>>

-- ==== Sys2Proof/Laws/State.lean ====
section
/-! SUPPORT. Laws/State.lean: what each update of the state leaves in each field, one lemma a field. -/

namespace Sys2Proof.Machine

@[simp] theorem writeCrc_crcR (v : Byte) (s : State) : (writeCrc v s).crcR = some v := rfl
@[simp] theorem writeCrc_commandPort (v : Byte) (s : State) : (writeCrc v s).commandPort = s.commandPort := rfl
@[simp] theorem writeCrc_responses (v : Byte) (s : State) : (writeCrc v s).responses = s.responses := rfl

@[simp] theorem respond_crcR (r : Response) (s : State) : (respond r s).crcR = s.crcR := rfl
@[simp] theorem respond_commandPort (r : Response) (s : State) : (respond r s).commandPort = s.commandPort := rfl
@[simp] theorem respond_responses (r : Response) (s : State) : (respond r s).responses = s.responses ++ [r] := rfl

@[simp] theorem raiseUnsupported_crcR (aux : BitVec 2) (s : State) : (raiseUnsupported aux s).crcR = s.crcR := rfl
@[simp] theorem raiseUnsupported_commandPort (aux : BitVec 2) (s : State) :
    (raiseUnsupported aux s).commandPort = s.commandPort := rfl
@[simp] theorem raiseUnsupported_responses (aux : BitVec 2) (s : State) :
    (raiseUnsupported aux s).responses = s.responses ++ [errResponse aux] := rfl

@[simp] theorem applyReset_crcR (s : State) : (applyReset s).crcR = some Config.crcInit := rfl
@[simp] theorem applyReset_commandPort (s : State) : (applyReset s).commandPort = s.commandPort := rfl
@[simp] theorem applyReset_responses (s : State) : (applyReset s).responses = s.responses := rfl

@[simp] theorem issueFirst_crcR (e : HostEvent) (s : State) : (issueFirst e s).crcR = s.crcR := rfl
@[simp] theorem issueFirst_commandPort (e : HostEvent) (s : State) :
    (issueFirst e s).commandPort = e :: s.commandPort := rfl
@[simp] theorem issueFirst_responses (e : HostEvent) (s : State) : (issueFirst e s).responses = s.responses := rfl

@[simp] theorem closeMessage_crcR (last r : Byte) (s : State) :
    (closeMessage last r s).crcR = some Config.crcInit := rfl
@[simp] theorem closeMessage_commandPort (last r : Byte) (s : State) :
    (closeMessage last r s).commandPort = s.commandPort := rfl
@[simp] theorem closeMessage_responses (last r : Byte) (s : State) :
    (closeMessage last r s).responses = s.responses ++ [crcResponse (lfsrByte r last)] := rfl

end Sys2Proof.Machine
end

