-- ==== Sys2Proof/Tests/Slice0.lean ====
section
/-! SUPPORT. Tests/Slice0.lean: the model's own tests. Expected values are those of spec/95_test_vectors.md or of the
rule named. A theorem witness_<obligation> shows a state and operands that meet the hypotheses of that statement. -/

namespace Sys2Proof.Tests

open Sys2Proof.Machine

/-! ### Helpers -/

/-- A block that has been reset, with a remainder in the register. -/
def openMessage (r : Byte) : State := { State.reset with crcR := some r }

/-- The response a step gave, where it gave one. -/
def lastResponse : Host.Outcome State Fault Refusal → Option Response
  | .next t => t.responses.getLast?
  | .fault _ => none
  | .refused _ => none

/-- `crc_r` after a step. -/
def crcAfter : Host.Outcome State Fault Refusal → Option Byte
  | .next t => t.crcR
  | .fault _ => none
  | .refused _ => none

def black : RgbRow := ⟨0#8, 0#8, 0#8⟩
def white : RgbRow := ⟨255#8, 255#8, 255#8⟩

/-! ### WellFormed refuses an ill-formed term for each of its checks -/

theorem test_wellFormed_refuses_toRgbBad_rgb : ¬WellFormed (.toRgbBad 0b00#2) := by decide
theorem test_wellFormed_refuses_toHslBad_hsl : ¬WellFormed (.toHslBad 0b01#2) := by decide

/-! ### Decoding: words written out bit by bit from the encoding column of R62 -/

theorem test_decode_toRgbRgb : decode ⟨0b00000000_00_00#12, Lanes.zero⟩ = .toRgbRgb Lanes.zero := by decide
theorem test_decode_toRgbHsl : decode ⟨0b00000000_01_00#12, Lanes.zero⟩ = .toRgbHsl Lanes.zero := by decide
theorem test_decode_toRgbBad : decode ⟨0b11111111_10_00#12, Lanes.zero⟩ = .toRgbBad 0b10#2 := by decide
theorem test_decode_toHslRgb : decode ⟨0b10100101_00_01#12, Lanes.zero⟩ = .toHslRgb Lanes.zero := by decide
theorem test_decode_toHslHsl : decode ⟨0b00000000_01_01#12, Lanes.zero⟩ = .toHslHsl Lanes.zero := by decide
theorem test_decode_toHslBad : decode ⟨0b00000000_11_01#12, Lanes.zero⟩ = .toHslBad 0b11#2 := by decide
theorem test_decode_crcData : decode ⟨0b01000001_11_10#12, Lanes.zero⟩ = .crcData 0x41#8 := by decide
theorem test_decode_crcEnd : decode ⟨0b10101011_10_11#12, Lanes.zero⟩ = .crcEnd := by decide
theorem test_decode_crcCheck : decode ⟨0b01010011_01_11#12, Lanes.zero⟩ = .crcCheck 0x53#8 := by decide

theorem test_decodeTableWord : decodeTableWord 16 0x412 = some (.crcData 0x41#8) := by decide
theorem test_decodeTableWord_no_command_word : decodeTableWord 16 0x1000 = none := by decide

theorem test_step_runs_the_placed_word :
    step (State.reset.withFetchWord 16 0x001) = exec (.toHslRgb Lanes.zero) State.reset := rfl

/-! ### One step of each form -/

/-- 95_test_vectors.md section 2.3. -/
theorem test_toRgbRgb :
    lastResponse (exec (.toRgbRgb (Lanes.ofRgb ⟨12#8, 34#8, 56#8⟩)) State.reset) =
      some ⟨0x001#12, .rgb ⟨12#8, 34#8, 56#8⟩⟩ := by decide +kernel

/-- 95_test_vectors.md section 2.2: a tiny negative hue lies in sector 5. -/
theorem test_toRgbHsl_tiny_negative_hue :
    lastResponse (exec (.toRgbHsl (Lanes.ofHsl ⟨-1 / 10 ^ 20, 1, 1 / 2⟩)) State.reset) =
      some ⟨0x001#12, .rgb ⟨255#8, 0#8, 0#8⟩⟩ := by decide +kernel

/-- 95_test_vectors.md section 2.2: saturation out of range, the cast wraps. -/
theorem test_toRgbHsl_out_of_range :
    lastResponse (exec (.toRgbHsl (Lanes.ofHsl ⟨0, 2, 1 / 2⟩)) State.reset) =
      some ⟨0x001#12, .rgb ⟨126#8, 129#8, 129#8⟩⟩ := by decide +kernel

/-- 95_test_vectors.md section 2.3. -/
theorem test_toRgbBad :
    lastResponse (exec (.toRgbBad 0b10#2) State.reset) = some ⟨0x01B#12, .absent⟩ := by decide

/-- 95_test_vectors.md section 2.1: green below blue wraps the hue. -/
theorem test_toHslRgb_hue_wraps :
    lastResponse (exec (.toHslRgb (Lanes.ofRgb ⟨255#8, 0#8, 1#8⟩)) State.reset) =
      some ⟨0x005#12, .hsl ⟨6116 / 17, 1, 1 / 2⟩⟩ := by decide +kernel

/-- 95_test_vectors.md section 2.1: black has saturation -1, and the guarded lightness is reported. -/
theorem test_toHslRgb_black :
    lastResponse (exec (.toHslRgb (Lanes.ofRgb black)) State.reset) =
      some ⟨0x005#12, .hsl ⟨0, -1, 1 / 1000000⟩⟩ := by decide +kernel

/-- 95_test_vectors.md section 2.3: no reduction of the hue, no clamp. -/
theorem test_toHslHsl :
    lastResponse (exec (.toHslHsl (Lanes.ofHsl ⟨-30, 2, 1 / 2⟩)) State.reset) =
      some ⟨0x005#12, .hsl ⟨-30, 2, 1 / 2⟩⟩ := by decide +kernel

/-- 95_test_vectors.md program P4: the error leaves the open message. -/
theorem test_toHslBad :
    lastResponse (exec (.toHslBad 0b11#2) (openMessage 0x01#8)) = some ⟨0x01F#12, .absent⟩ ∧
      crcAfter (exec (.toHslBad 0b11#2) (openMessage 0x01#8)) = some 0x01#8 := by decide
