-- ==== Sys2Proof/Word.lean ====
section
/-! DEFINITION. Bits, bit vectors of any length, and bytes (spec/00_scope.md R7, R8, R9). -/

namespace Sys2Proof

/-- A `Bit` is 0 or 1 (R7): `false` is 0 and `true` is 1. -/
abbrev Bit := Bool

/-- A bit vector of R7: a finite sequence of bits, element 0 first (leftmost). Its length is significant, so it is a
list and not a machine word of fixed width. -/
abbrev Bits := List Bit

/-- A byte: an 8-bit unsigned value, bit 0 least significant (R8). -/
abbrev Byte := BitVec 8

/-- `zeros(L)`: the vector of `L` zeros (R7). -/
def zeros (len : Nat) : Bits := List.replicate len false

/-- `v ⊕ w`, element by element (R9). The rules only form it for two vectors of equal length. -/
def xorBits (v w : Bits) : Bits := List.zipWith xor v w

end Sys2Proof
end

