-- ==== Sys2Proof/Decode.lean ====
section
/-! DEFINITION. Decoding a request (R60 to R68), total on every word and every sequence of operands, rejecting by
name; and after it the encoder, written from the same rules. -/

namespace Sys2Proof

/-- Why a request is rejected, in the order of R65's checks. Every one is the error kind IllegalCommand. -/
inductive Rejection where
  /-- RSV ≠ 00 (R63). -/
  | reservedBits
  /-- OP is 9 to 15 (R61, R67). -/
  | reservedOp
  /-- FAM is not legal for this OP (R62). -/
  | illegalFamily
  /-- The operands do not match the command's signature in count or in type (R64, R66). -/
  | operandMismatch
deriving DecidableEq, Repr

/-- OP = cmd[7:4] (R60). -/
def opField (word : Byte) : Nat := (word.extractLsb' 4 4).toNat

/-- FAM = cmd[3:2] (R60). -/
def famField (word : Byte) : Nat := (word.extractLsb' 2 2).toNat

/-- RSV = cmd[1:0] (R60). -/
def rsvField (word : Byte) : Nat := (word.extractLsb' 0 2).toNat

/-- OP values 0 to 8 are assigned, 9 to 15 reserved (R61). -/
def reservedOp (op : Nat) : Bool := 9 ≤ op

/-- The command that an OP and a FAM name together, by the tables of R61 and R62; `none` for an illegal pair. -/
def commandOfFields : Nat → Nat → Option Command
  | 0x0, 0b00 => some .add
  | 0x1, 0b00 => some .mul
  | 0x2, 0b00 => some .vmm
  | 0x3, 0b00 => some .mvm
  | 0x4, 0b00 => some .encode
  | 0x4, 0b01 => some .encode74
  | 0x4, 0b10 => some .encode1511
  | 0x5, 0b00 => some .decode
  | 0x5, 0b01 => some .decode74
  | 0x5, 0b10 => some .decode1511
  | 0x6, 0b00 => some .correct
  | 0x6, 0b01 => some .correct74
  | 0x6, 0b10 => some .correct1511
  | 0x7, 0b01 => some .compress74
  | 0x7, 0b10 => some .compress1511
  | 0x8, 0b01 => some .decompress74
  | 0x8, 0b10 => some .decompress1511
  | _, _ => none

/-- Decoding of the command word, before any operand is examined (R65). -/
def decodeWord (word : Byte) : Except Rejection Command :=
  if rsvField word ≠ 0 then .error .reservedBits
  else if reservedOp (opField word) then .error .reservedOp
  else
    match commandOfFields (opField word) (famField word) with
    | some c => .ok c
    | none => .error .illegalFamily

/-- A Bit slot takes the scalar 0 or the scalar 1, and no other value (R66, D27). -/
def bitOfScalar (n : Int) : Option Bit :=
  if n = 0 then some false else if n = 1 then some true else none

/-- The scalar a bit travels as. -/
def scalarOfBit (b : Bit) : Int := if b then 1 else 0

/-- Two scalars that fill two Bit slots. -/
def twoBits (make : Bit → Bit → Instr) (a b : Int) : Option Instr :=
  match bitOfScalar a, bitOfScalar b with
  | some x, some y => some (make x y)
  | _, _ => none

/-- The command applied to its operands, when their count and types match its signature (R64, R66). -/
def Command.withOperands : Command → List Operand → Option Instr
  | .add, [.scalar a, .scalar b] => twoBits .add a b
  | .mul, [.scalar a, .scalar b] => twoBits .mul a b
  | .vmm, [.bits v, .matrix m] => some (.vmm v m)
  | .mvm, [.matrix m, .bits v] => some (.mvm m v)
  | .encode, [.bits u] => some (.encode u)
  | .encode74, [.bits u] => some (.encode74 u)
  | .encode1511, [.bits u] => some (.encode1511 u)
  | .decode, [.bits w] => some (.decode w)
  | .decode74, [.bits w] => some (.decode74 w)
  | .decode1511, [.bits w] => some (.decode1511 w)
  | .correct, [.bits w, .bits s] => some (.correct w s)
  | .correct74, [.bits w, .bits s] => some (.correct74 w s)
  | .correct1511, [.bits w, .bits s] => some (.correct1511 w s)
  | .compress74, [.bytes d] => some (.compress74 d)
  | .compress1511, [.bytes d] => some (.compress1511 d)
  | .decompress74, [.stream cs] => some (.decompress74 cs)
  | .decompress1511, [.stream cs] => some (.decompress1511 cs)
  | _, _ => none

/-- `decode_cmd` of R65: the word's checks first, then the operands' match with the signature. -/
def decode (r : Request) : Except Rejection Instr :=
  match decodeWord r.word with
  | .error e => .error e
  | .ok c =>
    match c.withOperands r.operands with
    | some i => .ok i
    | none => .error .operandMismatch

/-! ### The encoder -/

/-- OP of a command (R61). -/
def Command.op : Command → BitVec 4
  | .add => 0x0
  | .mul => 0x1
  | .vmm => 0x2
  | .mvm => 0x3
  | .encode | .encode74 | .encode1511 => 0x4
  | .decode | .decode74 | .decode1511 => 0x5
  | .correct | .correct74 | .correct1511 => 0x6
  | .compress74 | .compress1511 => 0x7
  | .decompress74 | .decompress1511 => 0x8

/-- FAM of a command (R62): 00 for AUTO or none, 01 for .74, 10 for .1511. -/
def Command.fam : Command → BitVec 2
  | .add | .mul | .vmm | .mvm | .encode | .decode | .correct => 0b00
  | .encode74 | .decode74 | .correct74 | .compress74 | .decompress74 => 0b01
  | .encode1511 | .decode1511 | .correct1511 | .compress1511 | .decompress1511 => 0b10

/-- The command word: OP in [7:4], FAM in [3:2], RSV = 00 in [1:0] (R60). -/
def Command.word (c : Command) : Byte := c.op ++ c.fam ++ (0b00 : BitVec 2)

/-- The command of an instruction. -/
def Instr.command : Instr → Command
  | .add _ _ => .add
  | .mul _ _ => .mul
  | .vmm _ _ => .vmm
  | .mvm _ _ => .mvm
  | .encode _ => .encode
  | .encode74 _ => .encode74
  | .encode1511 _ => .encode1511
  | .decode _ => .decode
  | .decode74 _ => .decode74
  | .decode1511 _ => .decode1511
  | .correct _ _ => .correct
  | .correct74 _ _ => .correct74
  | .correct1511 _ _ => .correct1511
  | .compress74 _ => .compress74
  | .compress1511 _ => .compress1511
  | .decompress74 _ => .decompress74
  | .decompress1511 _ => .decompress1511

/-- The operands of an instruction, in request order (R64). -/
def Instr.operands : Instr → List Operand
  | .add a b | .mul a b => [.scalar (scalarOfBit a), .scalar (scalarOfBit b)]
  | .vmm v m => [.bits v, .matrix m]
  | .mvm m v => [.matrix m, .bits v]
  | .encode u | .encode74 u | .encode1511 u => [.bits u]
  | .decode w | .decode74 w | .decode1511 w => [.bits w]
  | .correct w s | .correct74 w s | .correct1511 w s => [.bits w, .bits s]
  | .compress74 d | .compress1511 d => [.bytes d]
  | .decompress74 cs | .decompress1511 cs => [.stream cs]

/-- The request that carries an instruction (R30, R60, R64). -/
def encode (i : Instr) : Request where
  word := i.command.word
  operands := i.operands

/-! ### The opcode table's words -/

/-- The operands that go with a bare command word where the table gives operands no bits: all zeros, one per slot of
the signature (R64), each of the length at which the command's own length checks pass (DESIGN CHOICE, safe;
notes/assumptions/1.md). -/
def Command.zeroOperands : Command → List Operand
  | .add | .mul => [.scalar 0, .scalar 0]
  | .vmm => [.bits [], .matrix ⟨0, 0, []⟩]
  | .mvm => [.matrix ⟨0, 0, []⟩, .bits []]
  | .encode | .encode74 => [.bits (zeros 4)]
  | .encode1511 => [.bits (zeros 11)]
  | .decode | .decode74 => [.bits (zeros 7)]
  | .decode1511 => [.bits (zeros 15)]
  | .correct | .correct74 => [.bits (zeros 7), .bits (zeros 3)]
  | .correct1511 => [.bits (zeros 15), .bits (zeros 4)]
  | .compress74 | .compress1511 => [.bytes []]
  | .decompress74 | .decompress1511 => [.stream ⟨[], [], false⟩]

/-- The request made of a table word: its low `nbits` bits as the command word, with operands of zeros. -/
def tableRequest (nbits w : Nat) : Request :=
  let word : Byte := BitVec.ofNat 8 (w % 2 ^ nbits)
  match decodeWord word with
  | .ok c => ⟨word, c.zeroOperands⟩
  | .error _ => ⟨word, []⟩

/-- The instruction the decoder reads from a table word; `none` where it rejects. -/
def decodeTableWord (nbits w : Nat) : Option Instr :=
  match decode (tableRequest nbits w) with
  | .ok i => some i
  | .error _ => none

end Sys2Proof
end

<<

■ **Work to complete**
Give again, exactly as written, the lines running from the first line of the data above through the line that contains "some v := rfl".

■ **Your response**
-- ==== Sys2Proof/Laws/State.lean ====
section
/-! SUPPORT. Laws/State.lean: what each update of the state leaves in each field, one lemma a field. -/

namespace Sys2Proof.Machine

@[simp] theorem writeCrc_crcR (v : Byte) (s : State) : (writeCrc v s).crcR = some v := rfl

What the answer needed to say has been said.